Text analysis utilities: UTF-8 validation, text-vs-binary detection, BOM detection, line counting and ending detection, and shebang parsing. Operates on raw byte buffers with no heap allocation.
Tools that process source files, configuration, or arbitrary user input need to answer basic questions: Is this valid UTF-8? Is this a text file or binary? What line endings does it use? Does it have a shebang line? Text provides these checks as fast, single-pass scans over ADDRESS+length buffers.
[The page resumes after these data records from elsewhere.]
-- ==== Sys2Proof/Tests/Slice0.lean ====
section
/-! SUPPORT. The model's own tests. Every expected value is taken from spec/: the words from the patterns of
30_encoding.md R78, the vectors (V-…, E…, P…) from 95_test_vectors.md, the rest by hand from the rule cited. -/

namespace Sys2Proof.Tests

open Sys2Proof Sys2Proof.Machine

/-! ### WellFormed: each check refuses an ill-formed term -/

theorem test_wellFormed_jp_refuses_13_bits : wellFormed (.jp 0x1000) = false := by decide
theorem test_wellFormed_call_refuses_13_bits : wellFormed (.call 0x1234) = false := by decide
theorem test_wellFormed_ldI_refuses_16_bits : wellFormed (.ldI 0xFFFF) = false := by decide
theorem test_wellFormed_drw_refuses_16_rows : wellFormed (.drw 0 1 16) = false := by decide
theorem test_wellFormed_accepts_bounds :
    wellFormed (.jp 0xFFF) = true ∧ wellFormed (.drw 0xF 0xF 15) = true := by decide

/-! ### Decode: a word written out for every constructor -/

theorem test_decode_ret : decodeTableWord 16 0x00EE = some .ret := by decide
theorem test_decode_jp : decodeTableWord 16 0x1ABC = some (.jp 0xABC) := by decide
theorem test_decode_call : decodeTableWord 16 0x2300 = some (.call 0x300) := by decide
theorem test_decode_se : decodeTableWord 16 0x347F = some (.se 4 0x7F) := by decide
theorem test_decode_sne : decodeTableWord 16 0x447E = some (.sne 4 0x7E) := by decide
theorem test_decode_ldImm : decodeTableWord 16 0x6AD6 = some (.ldImm 0xA 0xD6) := by decide
theorem test_decode_addImm : decodeTableWord 16 0x7302 = some (.addImm 3 0x02) := by decide
theorem test_decode_ldReg : decodeTableWord 16 0x8120 = some (.ldReg 1 2) := by decide
theorem test_decode_andReg : decodeTableWord 16 0x8012 = some (.andReg 0 1) := by decide
theorem test_decode_addReg : decodeTableWord 16 0x8F14 = some (.addReg 0xF 1) := by decide
theorem test_decode_subReg : decodeTableWord 16 0x80F5 = some (.subReg 0 0xF) := by decide
theorem test_decode_ldI : decodeTableWord 16 0xA30C = some (.ldI 0x30C) := by decide
theorem test_decode_rnd : decodeTableWord 16 0xC5F0 = some (.rnd 5 0xF0) := by decide
theorem test_decode_drw : decodeTableWord 16 0xD125 = some (.drw 1 2 5) := by decide
theorem test_decode_skp : decodeTableWord 16 0xE79E = some (.skp 7) := by decide
theorem test_decode_sknp : decodeTableWord 16 0xE7A1 = some (.sknp 7) := by decide
theorem test_decode_ldVxDt : decodeTableWord 16 0xF107 = some (.ldVxDt 1) := by decide
theorem test_decode_ldDtVx : decodeTableWord 16 0xF215 = some (.ldDtVx 2) := by decide
theorem test_decode_ldF : decodeTableWord 16 0xF329 = some (.ldF 3) := by decide
theorem test_decode_ldB : decodeTableWord 16 0xF733 = some (.ldB 7) := by decide
theorem test_decode_ldRegs : decodeTableWord 16 0xFF65 = some (.ldRegs 0xF) := by decide

/-- V-F5 to V-F9, V-K8, E11: words of every class that no row selects. -/
theorem test_decode_unimplemented :
    [0x0000, 0x00E0, 0x01EE, 0x5000, 0x8011, 0x8013, 0x8016, 0x8017, 0x801E, 0x9120, 0xB300, 0xE09F, 0xF055,
      0xF00A, 0xF018, 0xF01E].all (fun w => (decodeTableWord 16 w).isNone) = true := by decide

/-- 30_encoding.md R76: no two patterns overlap. -/
theorem test_rows_do_not_overlap :
    opcodeRows.Pairwise (fun a b => (a.1 ^^^ b.1) &&& (a.2 &&& b.2) ≠ 0) := by decide

theorem test_decode_truncated : decode [0x60] = .error .truncated := by decide

/-! ### Single steps -/

/-- The reset state with a word at 0x200. -/
def boot (w : Word) : State := State.reset.placeWord w

/-- The state after one Step in which every key is up but those given, and the random byte is `rnd`. -/
def after (s : State) (keys : BitVec 16 := 0) (rnd : Byte := 0) : State :=
  match stepWith keys rnd s with
  | .next t => t
  | _ => State.reset

/-- The record of a halted machine: latch, cause, address, word. -/
def record (t : State) : Bool × BitVec 3 × Word × Word := (t.halt, t.fcause, t.faddr, t.fword)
No heap allocation, no encoding conversion, no dependencies beyond SYSTEM.
CONST
LineEndNone = 0;
LineEndLF = 1;
LineEndCRLF = 2;
LineEndCR = 3;
LineEndMixed = 4;
| Value | Meaning |
|---|---|
LineEndNone |
No line endings found (single line) |
LineEndLF |
Unix-style (\n only) |
LineEndCRLF |
Windows-style (\r\n only) |
LineEndCR |
Classic Mac (\r only) |
LineEndMixed |
Multiple different line ending types present |
PROCEDURE IsValidUTF8(buf: ADDRESS; len: CARDINAL): BOOLEAN;
Full UTF-8 validation. Returns TRUE if the buffer contains only valid UTF-8 sequences. Rejects overlong encodings, surrogates (U+D800..U+DFFF), and codepoints above U+10FFFF. Validates continuation bytes and multi-byte sequence lengths.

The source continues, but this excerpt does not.